The state only released the basic framework of its plan in September, but it has already announced it will sign contracts with insurance companies early next year.
This compressed planning period leaves little time for the state to think through complicated decisions about program design, much less get meaningful input from those who would be affected.
The current system – built over many years with experienced community-based providers – should not be dismantled so swiftly.
Managed long-term care presents a massive change that poses significant risks for vulnerable seniors and people with disabilities.
One grave concern is that service disruptions are highly likely.
Another concern is that private insurance plans, which have traditionally dealt with acute medical services, have limited experience in coordinating care for individuals with complex, long-term care needs.
These consumers require an array of supports and services, many of which are non-medical in nature but are critical to allowing people with disabilities to live in their own homes and communities.
It remains unclear whether private insurance companies understand the importance of such services and the needs of this population.
Furthermore, private insurance plans have their own need – the need to watch their bottom line. This means plans may deny services in an effort to lower costs and maximize profits.
Consumers in other states that have already shifted to managed long-term care have often suffered devastating disruptions and cuts to vital services.
In California, a chaotic transition led to consumers abruptly losing access to trusted providers.
In New York, insurance plans began denying services to the most frail and impaired consumers, instead opting to serve healthier (and thus less costly) individuals.
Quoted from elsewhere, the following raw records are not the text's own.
-- ==== Sys2Proof/Machine/Tandem.lean ====
section
/-!
DEFINITION. Tandems (R175 to R180): membership, the division of the shaft's torque, tandem messages, loss of the master and
handover, with the chapter's tandem descriptors and events.
-/
namespace Sys2Proof.Machine
open Sys2Proof

/-! ### Members' states -/

/-- What a partition on this chip replies (R176). -/
def State.memberNow (s : State) (q : Nat) : TMem :=
  { st := (s.part q).st.code, cap := (s.ctlOf q).cap, torque := (s.ctlOf q).te, w := s.speed q, bits := (s.ctlOf q).limits, at_ := some s.now }

/-- What the master knows of member k: of a partition on its own chip its present state, of another its last reply. -/
def State.memberState (s : State) (p k : Nat) : TMem :=
  match (s.members p)[k]? with
  | none => {}
  | some m => if m.node = s.node then s.memberNow m.part else Tab.get (s.tanOf p).mem {} k

/-- A member is in RUNNING or BRAKING. -/
def TMem.active (m : TMem) : Bool := m.at_.isSome && (m.st = 4 || m.st = 5)

/-- Places of the active members (R176): those in RUNNING or BRAKING, of which each but the master counts from its first reply as such
and drops out with its state (R180). -/
def State.activePlaces (s : State) (p : Nat) : List Nat :=
  (List.range (s.members p).length).filter fun k =>
    (s.memberState p k).active && (s.myPlace p = some k || (Tab.get (s.tanOf p).mem {} k).active)

def ratioAt (ms : List Member) (k : Nat) : Q := (ms[k]?.map Member.ratio).getD 0
def ratioSum (ms : List Member) (l : List Nat) : Q := sumQ (l.map fun k => ratioAt ms k)

/-- The active members as a member knows them: the master by their replies, another by the master's last message. -/
def State.shaftActive (s : State) (p : Nat) : List Nat := if s.isMaster p then s.activePlaces p else ((s.tanOf p).active).getD []

/-- The fraction of the shaft that a member carries: its ratio over the active members' ratios (R176, R186). -/
def State.shareFraction (s : State) (p : Nat) : Q :=
  match s.myPlace p with
  | none => 1
  | some k =>
    let l := s.shaftActive p
    let l := if l.contains k then l else k :: l
    let sum := ratioSum (s.members p) l
    if sum = 0 then 1 else ratioAt (s.members p) k / sum

/-! ### Division (R176) -/

/-- The excess handed to the members with headroom, in list order, in proportion to ratio and up to each one's cap. -/
def spread (ms : List Member) : Q → List (Nat × Q × Q) → List (Nat × Q)
  | _, [] => []
  | excess, (k, x, room) :: r =>
    let weights := ratioSum ms (((k, x, room) :: r).filter (fun e => decide (0 < e.2.2)) |>.map fun e => e.1)
    let give := if room ≤ 0 ∨ weights = 0 then 0 else minQ room (excess * ratioAt ms k / weights)
    (k, x + give) :: spread ms (excess - give) r

/-- The shares of the active members for a total torque: place and share. -/
def State.divide (s : State) (p : Nat) (total : Q) : List (Nat × Q) :=
  let ms := s.members p
  let l := s.activePlaces p
  let sum := ratioSum ms l
  if sum = 0 then []
  else
    let sg := signQ total
    let want := l.map fun k => (k, absQ total * ratioAt ms k / sum, (s.memberState p k).cap)
    let excess := sumQ (want.map fun e => maxQ 0 (e.2.1 - e.2.2))
    let base := want.map fun e => (e.1, minQ e.2.1 e.2.2, maxQ 0 (e.2.2 - e.2.1))
    (spread ms excess base).map fun e => (e.1, sg * e.2)

/-- Torque that fits nowhere (R176). -/
def State.unfit (s : State) (p : Nat) (total : Q) : Q := absQ total - sumQ ((s.divide p total).map fun e => absQ e.2)

/-- The limit bits 3 to 5 that the tightest member reports: the member with the least cap for its ratio. -/
def State.tightestBits (s : State) (p : Nat) : Nat :=
  let ms := s.members p
  match sortByQ (fun k => if ratioAt ms k = 0 then 0 else (s.memberState p k).cap / ratioAt ms k) (s.activePlaces p) with
  | [] => 0
  | k :: _ => (s.memberState p k).bits &&& 0x38

/-! ### Messages -/

/-- A tandem message (R176), with the place of its sender. -/
structure TMsg where
  src : Nat
  epoch : Nat
  /-- the speed step B it belongs to -/
  step : Time
  share : Q
  tY : Q
  nC : Q
  ramp : Q
  target : Q
  total : Q
  /-- places of the active members, and the master's `rt_delay` (R176, R214) -/
  active : List Nat
  delay : Q
deriving DecidableEq, Repr

/-- An 8-bit epoch is newer than another (R38). -/
def epochNewer (a b : Nat) : Bool :=
  let k := (a + 256 - b % 256) % 256
  1 ≤ k && k < 128

/-- A member takes a tandem message (R176, R178, R179): an older epoch is discarded; of two claimants of one epoch the earlier
in list order is obeyed. A newer epoch of a master on another chip is `MASTER_CHANGED` for this member (R178). -/
def State.takeTandem (s : State) (p : Nat) (m : TMsg) : State :=
  let x := s.tanOf p
  if ¬ s.inTandem p ∨ s.myPlace p = some m.src then s
  else
    let known := x.msgAt.isSome || x.master.isSome
    let newer := !known || epochNewer m.epoch x.epoch
    let rank := x.master.getD 0xFF
    let away : Bool := match (s.members p)[m.src]? with
      | some y => decide (y.node ≠ s.node)
      | none => false
    if ¬ newer ∧ (m.epoch ≠ x.epoch ∨ (x.master ≠ some m.src ∧ rank < m.src)) then s
    else if ¬ newer ∧ s.isMaster p then s.setTan p { x with yieldTo := some m.src }
    else
      let ends := x.lost && newer
      let changed := x.master.isSome && newer && away
      let x := { x with epoch := m.epoch, master := some m.src, total := m.total, share := m.share, tY := m.tY, nC := m.nC, ramp := m.ramp,
                        target := m.target, active := some m.active, delay := m.delay, msgAt := some s.now, lost := x.lost && !ends,
                        taking := false, yieldTo := none }
      let s := s.setTan p x
      let s := if changed then s.inform (srcPart p) 0x0706 [] else s
      if x.lost then s else s.setCtl p { s.ctlOf p with tNext := some (m.step + 20000, m.share) }

/-- The bytes of a tandem message on the fabric. -/
def TMsg.bytes (m : TMsg) (part : Nat) : List Byte :=
  leBytes 1 part ++ leBytes 1 m.src ++ leBytes 1 m.epoch ++ zeros 1 ++ leBytes 8 m.step ++
    ([m.share, m.tY, m.nC, m.ramp, m.target, m.total, m.delay].map f32Bytes).flatten ++ leBytes 1 (maskOf m.active)

/-- The master's last word of a member is replaced. -/
def State.setMem (s : State) (p k : Nat) (m : TMem) : State :=
  s.setTan p { s.tanOf p with mem := Tab.set (s.tanOf p).mem {} k m }

/-- The master sends each other member its message (R176); a member on this chip replies at once. -/
def State.sendTandem (s : State) (p : Nat) (shares : List (Nat × Q)) (m : TMsg) : State :=
  ((s.members p).mapIdx fun k x => (k, x)).foldl (fun s (e : Nat × Member) =>
    if e.1 = m.src then s
    else
      let msg := { m with share := ((shares.find? fun y => y.1 = e.1).map fun y => y.2).getD 0 }
      if e.2.node = s.node then (s.takeTandem e.2.part msg).setMem p e.1 (s.memberNow e.2.part) else s.partSend p 1 e.2.node 3 (msg.bytes e.2.part)) s

/-- Replies of members on other chips, by place: state, cap, torque, speed and limit bits. -/
def State.takeReplies (s : State) (p : Nat) (who : List Nat) (caps torques speeds : List Q) (states bits_ : List Nat) : State :=
  let m := (who.mapIdx fun i k => (i, k)).foldl (fun (t : Tab TMem) (e : Nat × Nat) =>
    Tab.set t {} e.2 { st := states.getD e.1 0, cap := caps.getD e.1 0, torque := torques.getD e.1 0, w := speeds.getD e.1 0,
                       bits := bits_.getD e.1 0, at_ := some s.now }) (s.tanOf p).mem
  if who = [] then s else s.setTan p { s.tanOf p with mem := m }

/-- The reply a member on this chip sends to a master on another (R176). -/
def State.sendReply (s : State) (p : Nat) : State :=
  match (s.members p)[(s.tanOf p).master.getD 0xFF]?, s.myPlace p with
  | some m, some k =>
    if m.node = s.node then s
    else
      let c := s.ctlOf p
      s.partSend p 1 m.node 4 (leBytes 1 m.part ++ leBytes 1 k ++ leBytes 1 (s.part p).st.code ++ leBytes 1 (c.limits % 256) ++ f32Bytes c.cap ++
        f32Bytes c.te ++ f32Bytes (s.speed p))
  | _, _ => s

/-! ### Master lost, handover (R178, R180) -/

/-- The members of a tandem that lie on this chip. -/
def State.localMembers (s : State) (p : Nat) : List Nat := ((s.members p).filter fun m => m.node = s.node).map Member.part

/-- Mastership is taken (R178 steps 1 to 3 and 5): the next epoch, the ramp from the measured speed, the integrator at the last
total, source 0 in speed mode at the last target. The members of this chip that the last message counts go on being counted. -/
def State.takeMaster (s : State) (p : Nat) : State :=
  let x := s.tanOf p
  let fresh := x.msgAt.isSome
  let total := if fresh then x.total else (s.ctlOf p).tRef
  let target := if fresh then x.target else (s.ctlOf p).sp
  let mem := ((s.members p).mapIdx fun k m => (k, m)).foldl (fun (t : Tab TMem) (e : Nat × Member) =>
    if e.2.node = s.node ∧ (x.active.getD []).contains e.1 then Tab.set t {} e.1 (s.memberNow e.2.part) else t) x.mem
  let s := s.setTan p { x with epoch := (x.epoch + 1) % 256, master := s.myPlace p, taking := false, yieldTo := none, lost := false, mem := mem }
  let m := s.motOf p
  let s := s.setMot p { m with source := 0, srcNew := none, moving := false, follow := none, vRef := 0, aRef := 0 }
  let s := (s.setCtl p { s.ctlOf p with mode := 0, sp := target, spNew := none, spAt := some s.now }).resumeAt p total
  (s.localMembers p).foldl (fun s q => s.inform (srcPart q) 0x0706 []) s

/-- A change of mastership due at this speed step. -/
def State.mastership (s : State) (p : Nat) : State :=
  let x := s.tanOf p
  if x.taking then s.takeMaster p
  else match x.yieldTo with
    | some k => s.setTan p { x with master := some k, yieldTo := none }
    | none => s

/-- A tandem without a master gets one when its first member reaches RUNNING (R175). -/
def State.firstMaster (s : State) (p : Nat) : State :=
  let x := s.tanOf p
  if s.inTandem p ∧ x.master.isNone then
    (s.localMembers p).foldl (fun s q => s.setTan q { s.tanOf q with master := s.myPlace p, epoch := 0 }) s
  else s

/-- The first active member in list order after a place, going on from the list's start. -/
def successorOf (n lost : Nat) (active : List Nat) : Option Nat :=
  ((List.range n).map fun i => (lost + 1 + i) % n).find? fun k => k ≠ lost && active.contains k

/-- The master is lost to this member by what the chip itself knows (R178). -/
def State.masterGone (s : State) (p : Nat) : Bool :=
  let x := s.tanOf p
  match (s.members p)[x.master.getD 0xFF]? with
  | none => false
  | some m =>
    if m.node = s.node then
      let st := (s.part m.part).st
      st = .tripped || st = .safeOff || st = .blocked || s.fencedPart m.part ||
        (match x.msgAt with
          | some u => decide (u + 400000 ≤ s.now)
          | none => false)
    else match x.msgAt with
      | some u => decide (u + 400000 ≤ s.now)
      | none => true

/-- The members of a partition's tandem find their master lost: the successor takes over at its next speed step, another
member's torque ramps to 0 (R178, R179). -/
def State.loseMaster (s : State) (p : Nat) (active : List Nat) : State :=
  let x := s.tanOf p
  match x.master with
  | none => s
  | some k =>
    if successorOf (s.members p).length k active = s.myPlace p then s.setTan p { x with taking := true }
    else s.setTan p { x with lost := true }

/-- `TANDEM_MESSAGE_RECEIVED` (R176): sender's place, epoch, speed step, share, yield torque, ceiling speed, ramp output and
target, and what the message says of the whole shaft. -/
def execTandemMessageReceived (t : Time) (p src epoch : Nat) (step : Time) (share ty nc ramp target : Q) (shaft : TandemShaft) (s : State) : Res :=
  within p 8 s fun s => s.live t fun s =>
    (s.takeTandem p { src := src, epoch := epoch, step := step, share := share, tY := ty, nC := nc, ramp := ramp, target := target,
                      total := shaft.total, active := shaft.active, delay := shaft.delay }).sendReply p

/-- `TANDEM_MASTER_LOST` (R178): the places of the members that are active, and whether the loss was announced (the master's
chip failed, or a master on another chip reports that it stopped). -/
def execTandemMasterLost (t : Time) (p : Nat) (active : List Nat) (announced : Bool) (s : State) : Res :=
  within p 8 s fun s => s.live t fun s =>
    if s.follows p ∧ (announced ∨ s.masterGone p) then s.loseMaster p active else s

/-! ### Descriptors -/

/-- The member entries of a payload: ratios in range, unused entries 0. -/
def tandemRange (d : Desc) : Bool :=
  (List.range 4).all fun k =>
    if k < d.u8 16 then
      d.u8 (22 + 8 * k) < 8 && decide (f32Near (5 / 100) ≤ d.f32 (24 + 8 * k) ∧ d.f32 (24 + 8 * k) ≤ 1)
    else true

/-- A member on another chip is held under a plant reservation (R175): one that this chip asked for and still holds, or the one under
which a member's chip holds the partition configured here, which chip and third chips this one takes at that chip's word (log entry 154). -/
def State.memberHeld (s : State) (p : Nat) (ms : List Member) (m : Member) : Bool :=
  m.node = s.node || (s.plant.reqs.any fun r => r.done && r.parts.any fun e => e.1 = m.node && e.2.1 = m.part && e.2.2) ||
    s.plant.holds.any fun h => h.part = p && ms.any fun x => x.node = h.node

/-- The effect of `TANDEM_CONFIG` (R175). -/
def tandemEffect (d : Desc) (s : State) : Reply :=
  let p := d.target
  let ms := membersOf d.payload
  if ¬ tandemRange d then Reply.no s 0x0003
  else if (p :: (ms.filter fun m => m.node = s.node).map Member.part).any fun q => s.inTandem q && decide ((s.stored 0x60 q 0).map (fun b => leNat b 2 2) ≠ some (d.u16 18)) then
    Reply.no s 0x070B
  else if (ms.filter fun m => m.node = s.node).any fun m => (s.part m.part).st ≠ .unconfigured && (s.part m.part).st ≠ .blocked then
    Reply.no s 0x0004
  else if ms.any fun m => !s.memberHeld p ms m then Reply.no s 0x0004
  else { st := { s with cfg := Tab.set s.cfg [] (cfgKey 0x61 p 0) [] }.setTan p {} }

/-- `TANDEM_CONFIG`. -/
def execTandemConfig (d : Desc) (s : State) : Res :=
  serveRes { motInfo 0x60 layTandem st01 true with conf := true } d none (tandemEffect d) s

/-- `TANDEM_RATIO` (R180). -/
def execTandemRatio (d : Desc) (s : State) : Res :=
  serveRes (motInfo 0x61 layRatio st15 true) d none (fun s => { st := s }) s

/-- `TANDEM_MASTER` (R180): the target becomes master at its next speed step. -/
def execTandemMaster (d : Desc) (s : State) : Res :=
  serveRes (motInfo 0x62 [] [.running, .braking] false) d none (fun s =>
    if ¬ s.inTandem d.target ∨ s.isMaster d.target then { st := s }
    else { st := s.setTan d.target { s.tanOf d.target with taking := true } }) s

end Sys2Proof.Machine
end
A similar crisis occurred in Tennessee, where consumers with worsening conditions found themselves actually losing care when they needed it the most.
And in Florida, older adults and persons with disabilities at risk of nursing facility placement filed a lawsuit against the state after suffering severe reductions in services due to the state’s switch to managed care.
In order to avoid a similar fate in Pennsylvania, we urge the state to press pause and re-evaluate its plan, particularly because of the ambitious scope of Community HealthChoices and the vulnerability of the population it would cover.
The state must consider other models for coordinating care besides enrolling consumers in private insurance plans, and it must implement any new program gradually by first testing the system in a limited geographic area.
Additionally, Pennsylvania must allow for enough time to actively involve the public, including seniors and people with disabilities, in the decision-making surrounding the mechanics of a new system.
We recommend the formation of stakeholder work groups that would contribute to key decisions on issues such as eligibility, needs assessments, service planning, quality assurance, program monitoring, and appeals for service denials.
Choices regarding these crucial issues will determine whether a new program effectively protects consumers’ interests.
While the state has recently created more opportunities for public input about Community HealthChoices, it has given no indication that it will depart from its accelerated timeline for implementing the program.
Yet if Pennsylvania persists with this current schedule, it is only inviting the unnecessary risk of harm to hundreds of thousands of vulnerable people.
The state must reconsider its approach.
With the lives of so many vulnerable Pennsylvanians at stake, if the state must proceed with managed long-term care, it should do so slowly and with caution.
Jennifer Kye is the Borchard Fellow in Law and Aging, Community Legal Services of Philadelphia; Laval Miller-Wilson is the Executive Director, Pennsylvania Health Law Project; Diane Menio is the Executive Director, Center for Advocacy for the Rights and Interests of the Elderly; Peri Jude Radecic is the Chief Executive Officer, Disability Rights Network of Pennsylvania; and Antoinette Kraus is the State Director, Pennsylvania Health Access Network.